After refusing an MRI, Syndergaard's latest injury clouds Mets with more questions, doubts
The handling of Syndergaard's latest injury aside—and, admittedly, it's difficult to put that aside—it's tough to see how the Mets could have done this much differently. General manager Sandy Alderson didn't come on board until the fall of 2010, after Matz (second round, 2009), Harvey (first round, '10) and deGrom (ninth round, '10) had already been drafted; he acquired Lugo and Gsellman with lower-round 2011 picks, landed Wheeler in the July 2011 trade of Carlos Beltran to the Giants and stole Syndergaard in the December 2012 blockbuster with the Blue Jays.

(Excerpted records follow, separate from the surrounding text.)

/-- The commands that read ARG0 (R96). -/
def readsArg0 : Instr → Bool
  | .bbAppend _ _ | .bbGetbit _ | .bbGetbyte _ | .rsGen _ _ | .rsEncode _ _ _ _ => true
  | _ => false

/-- The command that reads ARG1 (R96). -/
def readsArg1 : Instr → Bool
  | .rsEncode _ _ _ _ => true
  | _ => false

/-- The low `n` bits of `x`, most significant first (R77, R121). -/
def bitsOf (n x : Nat) : List Bool := (List.range n).map fun k => x.testBit (n - 1 - k)

/-- CAP[1..15] (R145). -/
def capTable : List Nat := [17, 32, 53, 78, 106, 134, 154, 192, 230, 271, 321, 367, 425, 458, 520]

/-- D(1..15) (R143). -/
def dataTable : List Nat := [19, 34, 55, 80, 108, 136, 156, 194, 232, 274, 324, 370, 428, 461, 523]

/-- TC(1..15) (R232). -/
def totalTable : List Nat := [26, 44, 70, 100, 134, 172, 196, 242, 292, 346, 404, 466, 532, 581, 655]

/-- R(1..15), the remainder cells (R233). -/
def remainderTable : List Nat := [0, 7, 7, 7, 7, 7, 0, 0, 0, 0, 0, 0, 0, 3, 3]

/-- `n(1..15)`, the EC codewords per block (R232). -/
def ecTable : List Nat := [7, 10, 15, 20, 26, 18, 20, 24, 30, 18, 20, 24, 26, 30, 22]

/-- NB(1..15), the blocks (R232). -/
def blockTable : List Nat := [1, 1, 1, 1, 1, 2, 2, 2, 2, 4, 4, 4, 4, 4, 6]

/-- ALIGNPOS[1..15] (R227). -/
def alignTable : List (List Nat) :=
  [[], [6, 18], [6, 22], [6, 26], [6, 30], [6, 34], [6, 22, 38], [6, 24, 42], [6, 26, 46], [6, 28, 50], [6, 30, 54],
   [6, 32, 58], [6, 34, 62], [6, 26, 46, 66], [6, 26, 48, 70]]

/-- Entry `v` in 1..15 of a table. -/
def entry (table : List Nat) (v : Nat) : Nat := table.getD (v - 1) 0

/-- CCB(v) (R142). -/
def countWidth (v : Nat) : Nat := if v ≤ 9 then 8 else 16

/-- `v` is the least version of 1 to 15 whose capacity is at least `len` (R147). -/
def leastVersion (len v : Nat) : Prop :=
  1 ≤ v ∧ v ≤ 15 ∧ len ≤ entry capTable v ∧ ∀ u, 1 ≤ u → u < v → entry capTable u < len

/-- The stream of DE_ENCODE, field by field (R158): mode, count, data, terminator, pad bytes. -/
def stream (v : Nat) (text : List Byte) : List Bool :=
  [false, true, false, false] ++ bitsOf (countWidth v) text.length ++ text.flatMap (fun b => bitsOf 8 b.toNat) ++
  [false, false, false, false] ++
  (List.range (entry dataTable v - 1 - countWidth v / 8 - text.length)).flatMap
    (fun p => bitsOf 8 (if p % 2 = 0 then 0xEC else 0x11))

/-- One step of the EXP recurrence: the 9-bit `a << 1`, with 0x11D added when its bit 8 is 1 (R171). -/
def timesAlpha (a : Byte) : Byte := (a <<< 1) ^^^ (if a.getLsbD 7 then 0x1D#8 else 0#8)

/-- The value of a polynomial at `x`, by Horner's rule over `gfmul` and exclusive or (R194). -/
def horner (p : List Byte) (x : Byte) : Byte := p.foldl (fun acc a => gfmul acc x ^^^ a) 0

/-- The 7 by 7 finder (R223), 1 = dark. -/
def finderPicture : List (List Nat) :=
  [[1, 1, 1, 1, 1, 1, 1], [1, 0, 0, 0, 0, 0, 1], [1, 0, 1, 1, 1, 0, 1], [1, 0, 1, 1, 1, 0, 1], [1, 0, 1, 1, 1, 0, 1],
   [1, 0, 0, 0, 0, 0, 1], [1, 1, 1, 1, 1, 1, 1]]

/-- The 5 by 5 alignment pattern (R226), 1 = dark. -/
def alignPicture : List (List Nat) :=
  [[1, 1, 1, 1, 1], [1, 0, 0, 0, 1], [1, 0, 1, 0, 1], [1, 0, 0, 0, 1], [1, 1, 1, 1, 1]]

/-- A function module of the colour a picture shows at `(r, c)` (R220). -/
def drawn (picture : List (List Nat)) (r c : Nat) : Cell :=
  ⟨if (picture.getD r []).getD c 0 = 1 then .dark else .light, true⟩

/-- The first format copy's cell of bit `i` (R256). -/
def formatCell1 (i : Nat) : Nat × Nat :=
  if i ≤ 5 then (i, 8) else if i = 6 then (7, 8) else if i = 7 then (8, 8) else if i = 8 then (8, 7) else (8, 14 - i)

/-- The second format copy's cell of bit `i` in a symbol of side `n` (R256). -/
def formatCell2 (n i : Nat) : Nat × Nat := if i ≤ 7 then (8, n - 1 - i) else (n - 15 + i, 8)

/-- The cells that hold the format word, and from version 7 on the version word (R236, R237, R256, R258). -/
def wordCell (v r c : Nat) : Prop :=
  (∃ i, i < 15 ∧ ((r, c) = formatCell1 i ∨ (r, c) = formatCell2 (4 * v + 17) i)) ∨
  (7 ≤ v ∧ ∃ i, i < 18 ∧ ((r, c) = (i / 3, 4 * v + 6 + i % 3) ∨ (r, c) = (4 * v + 6 + i % 3, i / 3)))

/-- An alignment pattern of version `v` covers `(r, c)` (R226). -/
def inAlignment (v r c : Nat) : Prop :=
  ∃ p ∈ alignTable.getD (v - 1) [], ∃ q ∈ alignTable.getD (v - 1) [],
    ¬ (p = 6 ∧ q = 6) ∧ ¬ (p = 6 ∧ q = 4 * v + 10) ∧ ¬ (p = 4 * v + 10 ∧ q = 6) ∧
    p ≤ r + 2 ∧ r ≤ p + 2 ∧ q ≤ c + 2 ∧ c ≤ q + 2

/-- The reserved set of version `v` (R239): finders with separators, timing, alignment, the dark module, and the cells of the
format and version words. -/
def reservedBy (v r c : Nat) : Prop :=
  (r ≤ 7 ∧ c ≤ 7) ∨ (r ≤ 7 ∧ 4 * v + 9 ≤ c) ∨ (4 * v + 9 ≤ r ∧ c ≤ 7) ∨ r = 6 ∨ c = 6 ∨ inAlignment v r c ∨
  (r = 4 * v + 9 ∧ c = 8) ∨ wordCell v r c

/-- DARK for a 1 bit, LIGHT for a 0 bit (R256, R258). -/
def bitColour (b : Bool) : CellVal := if b then .dark else .light

/-- The remainder of `data << shift` by a BCH generator of degree `shift`, from bit `shift + k - 1` down to bit `shift`
(R254, R257). -/
def bchRemainder (gen shift : Nat) : Nat → Nat → Nat
  | 0, rem => rem
  | k + 1, rem => bchRemainder gen shift k (if rem.testBit (shift + k) then rem ^^^ (gen <<< k) else rem)

/-- The addresses a command may store to (R72): those its rule names, for the state before it, and for ENCODE those of the
version `v` it selects. -/
def storesTo (i : Instr) (s : State) (v : Nat) (a : Nat) : Prop :=
  match i with
  | .wrWrite addr _ => a = addr.toNat
  | .rsGen n dst => dst.toNat ≤ a ∧ a ≤ dst.toNat + n.toNat
  | .rsEncode n _ _ dst => dst.toNat ≤ a ∧ a < dst.toNat + n.toNat
  | .deEncode => a < Rom.dataCount s.ver
  | .cwBuild =>
    (0x400 ≤ a ∧ a < 0x400 + Rom.blockCount s.ver * Rom.ecCount s.ver) ∨ (0x800 ≤ a ∧ a < 0x800 + Rom.totalCount s.ver)
  | .encode =>
    a < Rom.dataCount v ∨ (0x400 ≤ a ∧ a < 0x400 + Rom.blockCount v * Rom.ecCount v) ∨
    (0x800 ≤ a ∧ a < 0x800 + Rom.totalCount v)
  | _ => False

/-- The total penalty of mask `m` in the state `s` (R276). -/
def totalPenalty (s : State) (m : BitVec 3) : Nat :=
  let rows := rowLines s.side (finalize s.ver m s.mat)
  penaltyN1 s.side rows + penaltyN2 rows + penaltyN3 s.side rows + penaltyN4 s.side rows

/-- A colour array of `n` rows of `n` colours (R270). -/
def squareOf (n : Nat) (rows : List (List Bool)) : Prop := rows.length = n ∧ ∀ row ∈ rows, row.length = n

/-- `F(r, c)` of a colour array (R270). -/
def colourAt (rows : List (List Bool)) (r c : Nat) : Bool := (rows.getD r []).getD c false

/-- PA (R274), 1 = DARK. -/
def finderLikeA : List Bool := [true, false, true, true, true, false, true, false, false, false, false]

/-- PB (R274), 1 = DARK. -/
def finderLikeB : List Bool := [false, false, false, false, true, false, true, true, true, false, true]

/-- The 11 cells of a line from a position on (R274). -/
def elevenCells (cells : Nat → Bool) : List Bool := (List.range 11).map cells

/-- The text that TXT_LEN and the TXT region give (R74). -/
def textIs (s : State) (text : List Byte) : Prop := text.length = s.txtLen.toNat ∧ written s 0xC00 text

/-- The word ENCODE returns: N in [15:8], the mask in [6:4], the version in [3:0] (R310). -/
def encodeWord (s : State) : Word := BitVec.ofNat 32 (256 * (4 * s.version.toNat + 17) + 16 * s.mask.toNat + s.version.toNat)

/-- A sample in which the host presents `c` and reset is not asserted (R300). -/
def presents (i : PortIn) (c : Command) : Prop := i.rstN = true ∧ i.cmdValid = true ∧ i.cmd = c

end Sys2Proof.Claims

open Sys2Proof.Claims

/-! ## Encoding and the step -/

/-- R98, R94: no operand bit of an encoding is dropped. -/
def Obligations.EncodeThenDecodeReturnsTheCommand : Prop :=
  ∀ i : Instr, i.wellFormed = true → decode (encode i) = .ok i

/-- R90, R96, R100: a legal word has one reading, and its command's encoding is the word, with the argument words it reads. -/
def Obligations.DecodedWordHasOneReading : Prop :=
  ∀ (c : Command) (i : Instr), decode c = .ok i →
    i.wellFormed = true ∧
    encode i = ⟨c.cmd, if readsArg0 i then c.arg0 else 0, if readsArg1 i then c.arg1 else 0⟩

/-- R104: the five worked encodings, both ways. -/
def Obligations.WorkedEncodings : Prop :=
  (encode (.gfMul 0x53 0xCA) = ⟨0x320053CA, 0, 0⟩ ∧ decode ⟨0x320053CA, 0, 0⟩ = .ok (.gfMul 0x53 0xCA)) ∧
  (encode (.wrWrite 0xC00 0x41) = ⟨0x700C0041, 0, 0⟩ ∧ decode ⟨0x700C0041, 0, 0⟩ = .ok (.wrWrite 0xC00 0x41)) ∧
  (encode (.bbAppend 4 4) = ⟨0x11000004, 0x00000004, 0⟩ ∧ decode ⟨0x11000004, 0x00000004, 0⟩ = .ok (.bbAppend 4 4)) ∧
  (encode (.regRead 17) = ⟨0x72000011, 0, 0⟩ ∧ decode ⟨0x72000011, 0, 0⟩ = .ok (.regRead 17)) ∧
  (encode (.mbIsdark 20 0) = ⟨0x54001400, 0, 0⟩ ∧ decode ⟨0x54001400, 0, 0⟩ = .ok (.mbIsdark 20 0))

Should the Mets be better at managing pitcher injuries? Yes, but the same goes for each of the 29 other teams. This is an industry in need of overhauling how it handles its prized assets and is struggling for answers as to how to do so. Should the Mets have handled the Syndergaard situation better? Undoubtedly; in the age of the 10-day DL stint, skipping a turn for a pitcher with even the most minor arm complaint is a no-brainer, and now the Mets will pay the cost for not doing so by giving several turns to Rafael Montero and/or Sean Gilmartin, the eighth and ninth starters on their depth chart, instead of one or two in place of their ace. If they can reverse their slow start to remain in contention, they’ll likely look to the trade market in July, because they’re burning through Wheeler’s innings limit (said to be around 125) sooner rather than later. Fortunately, their options should be plentiful.
Ultimately, the folly is in expecting all of those high-caliber starters to be available at the same time, and that goes for any team. Keeping so many valuable arms healthy at the same time is the exception, not the rule, a challenge only slightly less daunting than herding cats. As New York showed last year, teams need to stockpile starting pitching in the hopes that they have enough to get to the finish line, come what may. If there’s good news for the Mets this season, it’s that they can hope that’s still the case.